3. Built-in Natural Earth Datasets
Cartopy includes Natural Earth datasets for quick and accurate mapping:
- Physical Data – Coastlines, rivers, lakes.
- Cultural Data – Country/state borders, populated places.
- Resolutions – 10m (high), 50m (medium), 110m (low).
4. Geospatial Plotting
Plot various geospatial data types directly on maps:
- Points – Cities, events.
- Lines – Hurricane tracks, migration paths.
- Polygons – State boundaries, buffer zones.
For example, Delhi and the Ganges river are plotted on the map below
import matplotlib.pyplot as plt
import cartopy.crs as ccrs
import cartopy.feature as cfeature
from shapely.geometry import LineString
ax = plt.axes(projection=ccrs.PlateCarree())
ax.set_extent([65, 100, 0, 40], crs=ccrs.PlateCarree())
ax.add_feature(cfeature.LAND)
ax.add_feature(cfeature.OCEAN)
ax.add_feature(cfeature.COASTLINE)
ax.add_feature(cfeature.BORDERS, linestyle=':')
ganges_lons = [78.57, 81.63, 83.23, 85.12, 87.03, 89.03]
ganges_lats = [25.45, 25.12, 25.75, 25.55, 24.90, 22.90]

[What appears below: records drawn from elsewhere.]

/-- 2.5 and 2.7: quotients, and 1132.8 samples cut at the line's capacity (section 1, E1 and E6). -/
theorem test_f32_reader_and_mixer :
    F32.div 0x3F000000#32 0x3FC00000#32 = 0x3EAAAAAB#32 ∧ F32.div 0x3F19999A#32 0x40400000#32 = 0x3E4CCCCD#32 ∧
    F32.mul 0x3CC154CA#32 0x473B8000#32 = 0x448D999A#32 ∧ F32.rnd 0x448D999A#32 = 1133 ∧
    F32.floor 0x448D999A#32 = 1132 ∧ F32.ofInt 4799 = 0x4595F800#32 ∧
    F32.clamp 0x45960000#32 F32.zero (F32.ofInt 4799) = 0x4595F800#32 := by decide +kernel

/-! ### One instruction on a small state -/

/-- 95 section 2.1 and the examples of 40_register_access section 2. -/
theorem test_global_reads :
    [Instr.rdCmd, .rdStatus, .rdErraddr, .rdFs, .rdNlines, .rdFrames, .rdInL, .rdInR, .rdOutL, .rdOutR, .rdMixStg,
      .rdMix].map (fun i => lastWord (after i busy)) =
    [some 0x00000000#32, some 0x0000010A#32, some 0x80000003#32, some 0x40800000#32, some 0x00000002#32,
      some 0xFFFFFFFF#32, some 0x3F800000#32, some 0x3F000000#32, some 0x00000011#32, some 0x00000012#32,
      some 0x3E800000#32, some 0x3F800000#32] := by decide +kernel

/-- 40_register_access sections 3 to 5, on line 1. -/
theorem test_line_reads :
    [Instr.rdBaseStg 1#7, .rdDepthStg 1#7, .rdFreqStg 1#7, .rdFbStg 1#7, .rdLevelStg 1#7, .rdCfgStg 1#7, .rdBase 1#7,
      .rdDepth 1#7, .rdFreq 1#7, .rdFb 1#7, .rdLevel 1#7, .rdCfg 1#7, .rdPhase 1#7, .rdWptr 1#7, .rdDelay 1#7,
      .rdLastrd 1#7, .rdCap 1#7, .rdMaxd 1#7].map (fun i => lastWord (after i busy)) =
    [some 0x00000001#32, some 0x00000002#32, some 0x00000003#32, some 0x00000004#32, some 0x00000005#32,
      some 0x00000012#32, some 0x3EC00000#32, some 0x00000000#32, some 0x3F800000#32, some 0x3F000000#32,
      some 0x3F800000#32, some 0x00000021#32, some 0x00000000#32, some 0x00000000#32, some 0x3F000000#32,
      some 0x3F800000#32, some 0x00000004#32, some 0x3F800000#32] := by decide +kernel

/-- 40_register_access R123: STATUS = 0x0000010A, a write of 0x1F leaves 0x00000100, and ERRADDR stays. -/
theorem test_wr_status :
    (after (.wrStatus 0x0000001F#32) busy).status = 0x00000100#32 ∧
    (after (.wrStatus 0x0000001F#32) busy).errAddr = 0x80000003#32 ∧
    (after (.wrStatus 0xFFFFFFF7#32) busy).status = 0x00000108#32 := by decide +kernel

/-- 95 section 2.1: a NaN sample is stored unchanged and PEND is not set (R128, R130). -/
theorem test_wr_samples :
    (after (.wrInL 0x7FC00001#32) fresh).inL = 0x7FC00001#32 ∧ (after (.wrInL 0x7FC00001#32) fresh).status = 0#32 ∧
    (after (.wrInR 0xBF000000#32) fresh).inR = 0xBF000000#32 := by decide +kernel

/-- 95 section 1, E5: the MIX_STG clamp. -/
theorem test_wr_mix_stg :
    [0x3FD9999A#32, 0xBE99999A#32, 0x7FC00000#32, 0xFF800000#32, 0x7F800000#32, 0x80000000#32, 0x3E800000#32].map
      (fun d => (after (.wrMixStg d) fresh).mixStg) =
    [0x3F800000#32, 0x00000000#32, 0x00000000#32, 0x00000000#32, 0x3F800000#32, 0x00000000#32, 0x3E800000#32] := by
  decide +kernel

/-- The five staging writes of line 1, from reset. -/
def staged : State :=
  after (.wrLevelStg 1#7 0xBF800000#32) (after (.wrFbStg 1#7 0xFFC12345#32) (after (.wrFreqStg 1#7 0x3F800000#32)
    (after (.wrDepthStg 1#7 0x3E800000#32) (after (.wrBaseStg 1#7 0x3F000000#32) fresh))))
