-- ==== Sys2Proof/Laws/Ops.lean ====
section
/-! SUPPORT. What the stack primitives, the sampling, interrupt entry and the return do, each said once. -/

namespace Sys2Proof.Machine

/-! ## Stack primitives -/

theorem pushWith_mem (s : State) (value : State → Byte) :
    (pushWith s value).mem = s.mem.write (pushAddress s) (value (s.setX .sp (pushAddress s))) := rfl

theorem pushWith_regs (s : State) (value : State → Byte) :
    (pushWith s value).regs = s.regs.set .sp (pushAddress s) := rfl

theorem pushByte_mem (v : Byte) (s : State) : (pushByte v s).mem = s.mem.write (pushAddress s) v := rfl

theorem pushByte_regs (v : Byte) (s : State) : (pushByte v s).regs = s.regs.set .sp (pushAddress s) := rfl

theorem pushAddress_toNat {s : State} (h : s.x .sp ≠ 0) : (pushAddress s).toNat = (s.x .sp).toNat - 1 := by
  have : (s.x .sp).toNat ≠ 0 := fun e => h (BitVec.eq_of_toNat_eq e)
  unfold pushAddress
  bv_omega

/-- The clamp: SP after a pop is one more, and never above 0xFF. -/
theorem afterPop_toNat (sp : Byte) : (afterPop sp).toNat = min (sp.toNat + 1) 255 := by
  unfold afterPop Config.spClamp
  split
  · next h => subst h; rfl
  · next h =>
    have : sp.toNat ≠ 255 := fun e => h (BitVec.eq_of_toNat_eq e)
    bv_omega

/-- SP after k pops, none of which writes SP. -/
theorem afterPop_iterate_toNat (sp : Byte) (k : Nat) : (afterPop^[k] sp).toNat = min (sp.toNat + k) 255 := by
  induction k generalizing sp with
  | zero => have := sp.isLt; simp; omega
  | succ k ih => rw [Function.iterate_succ_apply, ih, afterPop_toNat]; omega

/-! ## The inputs -/

theorem sample_regs (s : State) :
    (sample s).regs = s.regs.set .is (s.x .is ||| s.nextInput.irq ||| timerBit s.nextInput.tick) := rfl

@[simp] theorem sample_mem (s : State) : (sample s).mem = s.mem := rfl
@[simp] theorem sample_pc (s : State) : (sample s).pc = s.pc := rfl
@[simp] theorem sample_fl (s : State) : (sample s).fl = s.fl := rfl
@[simp] theorem sample_run (s : State) : (sample s).run = s.run := rfl
@[simp] theorem sample_out (s : State) : (sample s).out = s.out := rfl
@[simp] theorem sample_x_ne (s : State) {r : Reg} (h : r ≠ .is) : (sample s).x r = s.x r := Regs.get_set_ne _ _ h

/-! ## Taking an interrupt -/

/-- MEM after the nine pushes of interrupt entry on line i (60_exceptions.md R176). -/
def frameWritten (i : Line) (s : State) : Memory :=
  let sp := s.x .sp
  (((((((((s.mem.write (sp - 1) s.pc).write (sp - 1 - 1) (flagByte s.fl)).write (sp - 1 - 1 - 1) (s.x .r0)).write
    (sp - 1 - 1 - 1 - 1) (s.x .r1)).write (sp - 1 - 1 - 1 - 1 - 1) (s.x .r2)).write
    (sp - 1 - 1 - 1 - 1 - 1 - 1) (s.x .r3)).write (sp - 1 - 1 - 1 - 1 - 1 - 1 - 1) (s.x .r4)).write
    (sp - 1 - 1 - 1 - 1 - 1 - 1 - 1 - 1) (s.x .r5)).write (sp - 1 - 1 - 1 - 1 - 1 - 1 - 1 - 1 - 1)
    (s.x .r6 &&& ~~~(1#8 <<< i.val)))

theorem enterInterrupt_of_lt {s : State} (h : (s.x .sp).toNat < 9) (i : Line) :
    enterInterrupt i s = s.faulted .stackOverflow none := if_pos h

/-- Interrupt entry where the stack has room, written out. -/
theorem enterInterrupt_of_ge {s : State} (h : 9 ≤ (s.x .sp).toNat) (i : Line) :
    enterInterrupt i s =
      { s with
        mem := frameWritten i s
        regs := { x0 := 0, x1 := 0, x2 := 0, x3 := 0, x4 := 0, x5 := 0, x6 := 0,
                  x7 := s.x .sp - 1 - 1 - 1 - 1 - 1 - 1 - 1 - 1 - 1 }
        fl := 0
        pc := (frameWritten i s).read (vectorAddress i) } := (if_neg (Nat.not_lt.mpr h)).trans rfl

theorem frameWritten_wf {s : State} (h : s.mem.wf = true) (i : Line) : (frameWritten i s).wf = true := by
  unfold frameWritten
  iterate 9 apply Memory.write_wf
  exact h

/-- Everything phase A2 can do. -/
theorem arbitrate_cases (s : State) :
    (lowestEligible (s.x .im) (s.x .is) = none ∧ arbitrate s = s) ∨
    ∃ i, lowestEligible (s.x .im) (s.x .is) = some i ∧
      (((s.x .sp).toNat < 9 ∧ arbitrate s = s.faulted .stackOverflow none) ∨
       (9 ≤ (s.x .sp).toNat ∧ arbitrate s = enterInterrupt i s)) := by
  cases e : lowestEligible (s.x .im) (s.x .is) with
  | none => exact .inl ⟨rfl, by simp [arbitrate, e]⟩
  | some i =>
    refine .inr ⟨i, rfl, ?_⟩
    have ha : arbitrate s = enterInterrupt i s := by simp [arbitrate, e]
    by_cases h : (s.x .sp).toNat < 9
    · exact .inl ⟨h, ha.trans (enterInterrupt_of_lt h i)⟩
    · exact .inr ⟨by omega, ha⟩

/-! ## Returning from an interrupt -/

/-- The return from an interrupt, written out: the k-th pop reads at SP after k pops. -/
theorem returnFromInterrupt_eq (s : State) :
    returnFromInterrupt s =
      { s with
        regs := { x0 := s.mem.read (afterPop^[6] (s.x .sp)), x1 := s.mem.read (afterPop^[5] (s.x .sp)),
                  x2 := s.mem.read (afterPop^[4] (s.x .sp)), x3 := s.mem.read (afterPop^[3] (s.x .sp)),
                  x4 := s.mem.read (afterPop^[2] (s.x .sp)), x5 := s.mem.read (afterPop^[1] (s.x .sp)),
                  x6 := s.mem.read (s.x .sp), x7 := afterPop^[9] (s.x .sp) }
        fl := (s.mem.read (afterPop^[7] (s.x .sp))).setWidth 3
        pc := s.mem.read (afterPop^[8] (s.x .sp)) } := by
  simp only [returnFromInterrupt, savedRegs, List.reverse_cons, List.reverse_nil, List.nil_append, List.cons_append,
    List.foldl_cons, List.foldl_nil, popInto, popFlags, popPc, pop, dropTop, stackTop, State.setX, State.setFl,
    State.setPc, State.x, Regs.set, Regs.get, Function.iterate_succ_apply', Function.iterate_zero_apply]

/-- The address the k-th pop reads, counted from 0: SP + k, or 0xFF once SP has reached it. -/
def popAddress (s : State) (k : Nat) : Byte := BitVec.ofNat 8 (min ((s.x .sp).toNat + k) 255)

theorem afterPop_iterate (s : State) (k : Nat) : afterPop^[k] (s.x .sp) = popAddress s k := by
  apply BitVec.eq_of_toNat_eq
  rw [afterPop_iterate_toNat, popAddress, BitVec.toNat_ofNat]
  omega

/-- The return from an interrupt, with the nine addresses computed. -/
theorem returnFromInterrupt_closed (s : State) :
    returnFromInterrupt s =
      { s with
        regs := { x0 := s.mem.read (popAddress s 6), x1 := s.mem.read (popAddress s 5),
                  x2 := s.mem.read (popAddress s 4), x3 := s.mem.read (popAddress s 3),
                  x4 := s.mem.read (popAddress s 2), x5 := s.mem.read (popAddress s 1),
                  x6 := s.mem.read (popAddress s 0), x7 := popAddress s 9 }
        fl := (s.mem.read (popAddress s 7)).setWidth 3
        pc := s.mem.read (popAddress s 8) } := by
  rw [returnFromInterrupt_eq, ← afterPop_iterate s 0]
  simp only [afterPop_iterate, Function.iterate_zero_apply]

@[simp] theorem returnFromInterrupt_mem (s : State) : (returnFromInterrupt s).mem = s.mem := by
  rw [returnFromInterrupt_closed]
@[simp] theorem returnFromInterrupt_run (s : State) : (returnFromInterrupt s).run = s.run := by
  rw [returnFromInterrupt_closed]
@[simp] theorem returnFromInterrupt_out (s : State) : (returnFromInterrupt s).out = s.out := by
  rw [returnFromInterrupt_closed]
@[simp] theorem returnFromInterrupt_inputs (s : State) : (returnFromInterrupt s).inputs = s.inputs := by
  rw [returnFromInterrupt_closed]
@[simp] theorem returnFromInterrupt_cycle (s : State) : (returnFromInterrupt s).cycle = s.cycle := by
  rw [returnFromInterrupt_closed]

/-! ## Fetch -/

theorem fetch_of_le {s : State} (h : s.pc.toNat ≤ 253) :
    fetch s = some (s.mem.read s.pc, s.mem.read (s.pc + 1), s.mem.read (s.pc + 2)) :=
  if_pos (by show s.pc.toNat + 3 ≤ 256; omega)

theorem fetch_of_gt {s : State} (h : 253 < s.pc.toNat) : fetch s = none :=
  if_neg (by show ¬ s.pc.toNat + 3 ≤ 256; omega)

end Sys2Proof.Machine
end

ax.plot(ganges_lons, ganges_lats, color='blue',markersize=2, linewidth=1, marker='o', transform=ccrs.Geodetic(), label='Ganges River')
ax.plot(77.23, 28.61, 'r*', markersize=3, transform=ccrs.Geodetic(),label='Delhi')

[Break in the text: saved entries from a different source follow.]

/-- Settles O22, by the frames of FL, OUT and the inputs. -/
theorem instructionsKeepFlagsOutputAndInputs : Obligations.InstructionsKeepFlagsOutputAndInputs := by
  intro i s t h
  refine ⟨exec_fl h, fun hprn => ?_, exec_inputs h⟩
  obtain e | ⟨a, rfl, -⟩ := exec_out_cases h
  · exact e
  · exact absurd rfl hprn

end

/-! ## What a step does to RUN (10_state.md R19) -/

namespace Sys2Proof.Machine

variable {s t : State}

/-- A running machine halts only where phase B decodes HLT on the state of phases A1 and A2. -/
theorem step_halts (hs : s.run = .running) (h : step s = .next t) (ht : t.run = .halted) :
    (interruptPhase s).pc.toNat ≤ 253 ∧ (interruptPhase s).mem.read (interruptPhase s).pc = 0x01 ∧
      t = (interruptPhase s).setRun .halted := by
  cases step_cases h with
  | stopped hns => exact absurd hs hns
  | entryFault _ hu e =>
    rw [e, interruptPhase_eq_faulted hs hu] at ht
    cases ht
  | fault _ _ k info e =>
    rw [e] at ht
    cases ht
  | executed _ hu hp i hd hi =>
    obtain ⟨k, info, rfl⟩ | ⟨rfl, rfl⟩ | hrun := exec_run_cases hi
    · cases ht
    · exact ⟨hp, decode_ok_opcode hd, rfl⟩
    · rw [hrun, hu] at ht
      cases ht

/-- A running machine faults only by raising: in phase A2 on the sampled state, in phase B on the state of A1 and A2. -/
theorem step_faults (hs : s.run = .running) (h : step s = .next t) {r : FaultRecord} (ht : t.run = .faulted r) :
    t = (sample s).faulted .stackOverflow none ∨ t = (interruptPhase s).faulted r.kind r.info := by
  cases step_cases h with
  | stopped hns => exact absurd hs hns
  | entryFault _ hu e => exact .inl (e.trans (interruptPhase_eq_faulted hs hu))
  | fault _ _ k info e =>
    subst e
    obtain rfl := Run.faulted.inj ht
    exact .inr rfl
  | executed _ hu _ i _ hi =>
    obtain ⟨k, info, rfl⟩ := exec_eq_faulted_of_run hu hi ht
    obtain rfl := Run.faulted.inj ht
    exact .inr rfl

end Sys2Proof.Machine

section

open Sys2Proof Sys2Proof.Machine

/-- Settles O40, by the two ways a step leaves Running. -/
theorem haltedAndFaultedAreAbsorbing : Obligations.HaltedAndFaultedAreAbsorbing := by
  refine ⟨fun s => step_of_stopped, fun s t hs h ht => ?_, fun s t r hs h ht => step_faults hs h ht⟩
  obtain ⟨hp, hread, rfl⟩ := step_halts hs h ht
  exact ⟨hp, hread, rfl⟩

end

/-! ## FL through a step (10_state.md R18) -/

namespace Sys2Proof.Machine

/-- With no line both pending and enabled phase A2 finds none to take (60_exceptions.md R172). -/
theorem lowestEligible_eq_none {mask status : Byte} (h : mask &&& status = 0) :
    lowestEligible mask status = none := by
  have hbit (i : Line) : eligible mask status i = false := by
    rw [eligible, ← BitVec.getLsbD_and, h]
    exact BitVec.getLsbD_zero
  simp [lowestEligible, hbit]

theorem interruptPhase_eq_sample {s : State} (h : (sample s).x .im &&& (sample s).x .is = 0) :
    interruptPhase s = sample s := by
  rw [interruptPhase, arbitrate, lowestEligible_eq_none h]

theorem opc_mem_of_mnemonic_mem_cmp_iret {m : Mnemonic} (h : m ∈ [Mnemonic.cmp, .iret]) :
    opc m ∈ [(0xA7 : Byte), 0x13] := List.mem_map_of_mem (f := opc) h

/-- Outside an entry, FL changes only where phase B runs a CMP or an IRET. -/
theorem step_fl {s t : State} (h : step s = .next t) (hline : (sample s).x .im &&& (sample s).x .is = 0)
    (hop : (interruptPhase s).mem.read (interruptPhase s).pc ∉ [(0xA7 : Byte), 0x13]) : t.fl = s.fl := by
  have hphase : (interruptPhase s).fl = s.fl := by rw [interruptPhase_eq_sample hline, sample_fl]
  cases step_cases h with
  | stopped _ ht => rw [ht]
  | entryFault _ _ ht => rw [ht, hphase]
  | fault _ _ k info ht => rw [ht, State.faulted_fl, hphase]
  | executed _ _ _ i hd hi =>
    rw [decode_ok_opcode hd] at hop
    exact (exec_fl hi (mt opc_mem_of_mnemonic_mem_cmp_iret hop)).trans hphase

end Sys2Proof.Machine

section

open Sys2Proof Sys2Proof.Machine

/-- Settles O44: with no line eligible and another opcode at pc, FL is kept. -/
theorem flagsChangeOnlyByCmpIretOrEntry : Obligations.FlagsChangeOnlyByCmpIretOrEntry := by
  intro s t h hfl
  by_contra hno
  obtain ⟨hline, hop⟩ := not_or.mp hno
  exact hfl (step_fl h (not_not.mp hline) hop)

end

/-! ## OUT through a step (10_state.md R21) -/

namespace Sys2Proof.Machine

@[simp] theorem interruptPhase_out (s : State) : (interruptPhase s).out = s.out := by
  obtain e | e | ⟨i, hsp, e⟩ := interruptPhase_cases s <;> rw [e]
  · rfl
  · rfl
  · rw [enterInterrupt_of_ge hsp, sample_out]

/-- Every step leaves OUT alone or is a PRN that appends its register. -/
theorem step_out_cases {s t : State} (h : step s = .next t) :
    t.out = s.out ∨
    ∃ a : Reg, (interruptPhase s).mem.read (interruptPhase s).pc = 0x47 ∧
      (interruptPhase s).mem.read ((interruptPhase s).pc + 1) = a.byte ∧
      t.out = s.out ++ [(interruptPhase s).x a] := by
  cases step_cases h with
  | stopped _ ht => exact .inl (by rw [ht])
  | entryFault _ _ ht => exact .inl (by rw [ht, interruptPhase_out])
  | fault _ _ k info ht => exact .inl (by rw [ht, State.faulted_out, interruptPhase_out])
  | executed _ _ _ i hd hi =>
    rw [← interruptPhase_out s]
    obtain e | ⟨a, rfl, e⟩ := exec_out_cases hi
    · exact .inl e
    · exact .inr ⟨a, decode_ok_opcode hd, decode_ok_prn hd, e⟩

theorem exec_prn {a : Reg} {s : State} (hp : s.pc.toNat ≤ 253) :
    exec (.prn a.byte) s = .next ((s.emit (s.x a)).setPc (s.pc + 2)) := by
  rw [exec, execPrn, withReg_byte]
  exact sequential_of_lt (by omega) _

/-- A step that reaches phase B at the bytes of PRN appends its register. -/
theorem step_prn {s : State} {a : Reg} (hs : s.run = .running) (hu : (interruptPhase s).run = .running)
    (hp : (interruptPhase s).pc.toNat ≤ 253)
    (hir : (interruptPhase s).mem.read (interruptPhase s).pc = 0x47)
    (hopa : (interruptPhase s).mem.read ((interruptPhase s).pc + 1) = a.byte) :
    step s = .next (((interruptPhase s).emit ((interruptPhase s).x a)).setPc ((interruptPhase s).pc + 2)) := by
  rw [step_eq_executePhase hs hu]
  simp only [executePhase, fetch_of_le hp, hir, hopa, decode_prn]
  exact exec_prn hp

/-! ### Nothing reads OUT: a step commutes with putting bytes before those of OUT -/

/-- The state with bytes put before those of OUT. -/
def State.prependOut (p : List Byte) (s : State) : State := { s with out := p ++ s.out }

/-- The same of an outcome. -/
def prependOutNext (p : List Byte) : Result → Result
  | .next s => .next (s.prependOut p)
  | .fault r => .fault r
  | .refused r => .refused r

section

variable (p : List Byte) (s : State)

@[simp] theorem State.prependOut_pc : (s.prependOut p).pc = s.pc := rfl
@[simp] theorem State.prependOut_run : (s.prependOut p).run = s.run := rfl
@[simp] theorem State.prependOut_x (r : Reg) : (s.prependOut p).x r = s.x r := rfl
@[simp] theorem fetch_prependOut : fetch (s.prependOut p) = fetch s := rfl

theorem withReg_prependOut (ra : Byte) {k k' : Reg → Result} (hk : ∀ a, k' a = prependOutNext p (k a)) :
    withReg ra (s.prependOut p) k' = prependOutNext p (withReg ra s k) := by
  obtain rfl : k' = fun a => prependOutNext p (k a) := funext hk
  unfold withReg
  split <;> rfl

theorem withRegs_prependOut (ra rb : Byte) {k k' : Reg → Reg → Result}
    (hk : ∀ a b, k' a b = prependOutNext p (k a b)) :
    withRegs ra rb (s.prependOut p) k' = prependOutNext p (withRegs ra rb s k) :=
  withReg_prependOut p s ra fun a => withReg_prependOut p s rb (hk a)

theorem withNextPc_prependOut (n : Nat) {k k' : Byte → Result} (hk : ∀ a, k' a = prependOutNext p (k a)) :
    withNextPc n (s.prependOut p) k' = prependOutNext p (withNextPc n s k) := by
  obtain rfl : k' = fun a => prependOutNext p (k a) := funext hk
  unfold withNextPc
  rw [State.prependOut_pc]
  split <;> rfl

plt.legend(loc='lower left')
plt.show()

5. Geometric Operations with Shapely
Cartopy integrates with Shapely for complex geometric operations like intersections, buffers, and unions:
- Buffering – Create zones around points or paths (e.g., hurricane tracks).
- Intersections – Find overlapping areas between shapes.
- Distance Calculations – Measure distances between points.
6. Advanced Mapping Techniques
Cartopy supports advanced mapping techniques for enhanced geospatial visualizations:
- Custom Map Projections – Create specialized projections tailored to specific regions for improved spatial accuracy.
- Web Map Service (WMS) Integration – Overlay real-time or high-resolution map tiles from external sources like OpenStreetMap or NASA’s Blue Marble.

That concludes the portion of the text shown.